Let the next three-dimensional Fredholm integral equation of the second type be:

$$w(x,y,z)=xyz{e}^{-x^2-y^2-z^2}+\frac{1}{16}{(1-e^{-1})}^{3}xyz+\frac{1}{2}{\int }_0^1{\int }_0^1{\int }_0^{1}xyzw(s,t,r)dsdtdr,$$

(5j)

with exact solution $w(x,y,z)=xyz{e}^{-x^2-y^2-z^2}.$

The numeric outcomes of example 4 are displayed in Table 5 according to the suggested procedure, and Figure 5 represented the Absolute error when $z=0.5$.

Table 5. Numeric outcomes of example 4.

$(\mathit{x},\mathit{y},\mathit{z})=(2^{-\mathit{\ell }},2^{-\mathit{\ell }},2^{-\mathit{\ell }})$	Abs.
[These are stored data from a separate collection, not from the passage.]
/-- The preamble correlator's values in consecutive pattern periods, the last at an instant (R161). -/
structure PreHit where
  corr : List Nat
  t : DWord
  deriving DecidableEq, Repr

/-- What the sync correlator gives: the SNR and its value (R162, R164). -/
structure SyncQ where
  snr : BitVec 16
  corr : Nat
  deriving DecidableEq, Repr

/-- A lane at an instant. -/
structure LaneAt where
  n : Fin 64
  t : DWord
  deriving DecidableEq, Repr

/-- The power of a gain loop's interval, in 0.25 dBFS, and its end (R231). -/
structure GainSample where
  pw : Int
  t : DWord
  deriving DecidableEq, Repr

/-- What the tables show a RELEASE: how many of its records, in order, have their keys taken by the buckets from 12,582,912 keys on,
and the ECC outcomes of the records read (R12, R244). -/
structure RelEnv where
  fits : Nat
  ecc : List Ecc
  deriving DecidableEq, Repr

/-- The keys a rebuild finds for a bucket, and the ECC outcomes of the records it reads (R12, R267). -/
structure RebuildEnv where
  keys : List (DWord × BitVec 8)
  ecc : List (BitVec 23 × Ecc)
  deriving DecidableEq, Repr

/-- What a tamper meets: another key operation in progress, and the lanes whose queued frame is in its pass (R334). -/
structure TampEnv where
  keyOp : Bool
  passes : List (Fin 64)
  /-- VOLT: the domain whose rail it is, and that the rail also fell through the threshold of BROWNOUT within 2 µs (R439). -/
  dom : Fin 10
  both : Bool
  deriving DecidableEq, Repr

/-- The lanes of the Spindle in block lock and the last two ALIGN columns, at an instant (R397, R400). -/
structure LinkSeen where
  lock : BitVec 4
  a : List AlignSeen
  b : List AlignSeen
  t : DWord
  deriving DecidableEq, Repr

/-- The lanes of the Spindle still in block lock, at an instant. -/
structure LockAt where
  lock : BitVec 4
  t : DWord
  deriving DecidableEq, Repr

/-- TYPE and EPOCH of a Spindle frame (R398, R399). -/
structure SpnHead where
  kind : Byte
  epoch : Word
  deriving DecidableEq, Repr

/-- The payload of a PAIR frame (R394, R399). -/
structure PairBody where
  pub : Octets
  uid : Octets
  home : Bool
  mode : Bool
  deriving DecidableEq, Repr

/-- An instant at which CLAIM_N is looked at; `low`: it has been seen low (R393). -/
structure ClaimAt where
  low : Bool
  t : DWord
  deriving DecidableEq, Repr

/-- An ECC error met in a read of module DRAM outside the records and the index: the 64-bit word, by its byte address ÷ 8,
and whether it is uncorrectable (R12, R13). -/
structure DramErr where
  word : BitVec 30
  ue : Bool
  deriving DecidableEq, Repr

/-- What the memories show a launch or a network port: the ECC outcome of the record read, and the errors met in the cells of
the frame (R12, R13). -/
structure ReadEnv where
  rcd : Ecc
  cells : List DramErr
  deriving DecidableEq, Repr

/-- An acknowledgement comes due: whether the work before it ended in time (R486), and the ECC outcome of its record (R12). -/
structure AckEnv where
  inTime : Bool
  rcd : Ecc
  deriving DecidableEq, Repr

/-- A key load on demand: its instant, and the ECC outcome of the record read (R12, R316). -/
structure LoadEnv where
  t : DWord
  rcd : Ecc
  deriving DecidableEq, Repr

/-- What the memories show a table search: a Case entry failing parity, the ECC outcome of the record read, the keys of an
index bucket found uncorrectable and the errors corrected in index buckets, and the errors met in the record's proofing
shadow entry (R12, R13, R248, R267). -/
structure SearchEnv where
  parity : Option (DWord × BitVec 8)
  rcd : Ecc
  bucket : Option (List (DWord × BitVec 8))
  bucketCe : Nat
  shadow : List DramErr
  deriving DecidableEq, Repr


/-- A record of a set-up image's body (R477). -/
inductive ImageRec where
  | words (a : BitVec 26) (w : List Word)
  | bases (w : List Word)
  | patch (obj : Octets)
  | target (st : BitVec 2)
  deriving DecidableEq, Repr

/-- What the lands and memories show the start-up sequence (R432, R433). -/
structure BootEnv where
  home : Bool
  /-- CLAIM_N reads low. -/
  claim : Bool
  qspi : Bool
  refclk : Bool
  /-- What was read of each copy in flash, header and body as they stand there; none where the read failed. -/
  copy0 : Option Octets
  copy1 : Option Octets
  /-- The partner's DT plus the delay, when a heartbeat is accepted within 200 ms (R431). -/
  partnerDt : Option DWord
  /-- Crystal periods counted since DT was saved. -/
  periods : Nat
  deriving DecidableEq, Repr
Error for  M = 2
$\ell =1$	$9.8458149\times {10}^{-5}$
$\ell =2$	$1.957533070\times {10}^{-3}$
$\ell =3$	$6.463230447\times {10}^{-4}$
$\ell =4$	$1.190393926\times {10}^{-4}$
$\ell =5$	$1.772988091\times {10}^{-5}$
$\ell =6$	$2.409198170\times {10}^{-6}$

Figure 5. Absolute error of example 4, M = 2 and z = 0.5.

6. Conclusions

A numeric technique depending on the Lucas polynomial is proposed in this document for the approximate solution of 3D-MVFIEK2. As the numeric outcome has demonstrated, by comparing the present method with other numerical techniques, it is clear that the results of the Lucas polynomial method are better than the results of the Haar wavelet technique [10], and the CPT time used for solving the examples is very small when using the Maple program.

Future Work

We can develop this method for solving the singular 3D-VFIEK2 with some modifications. Moreover, we can use the finite difference method for solving different kinds of integral equations.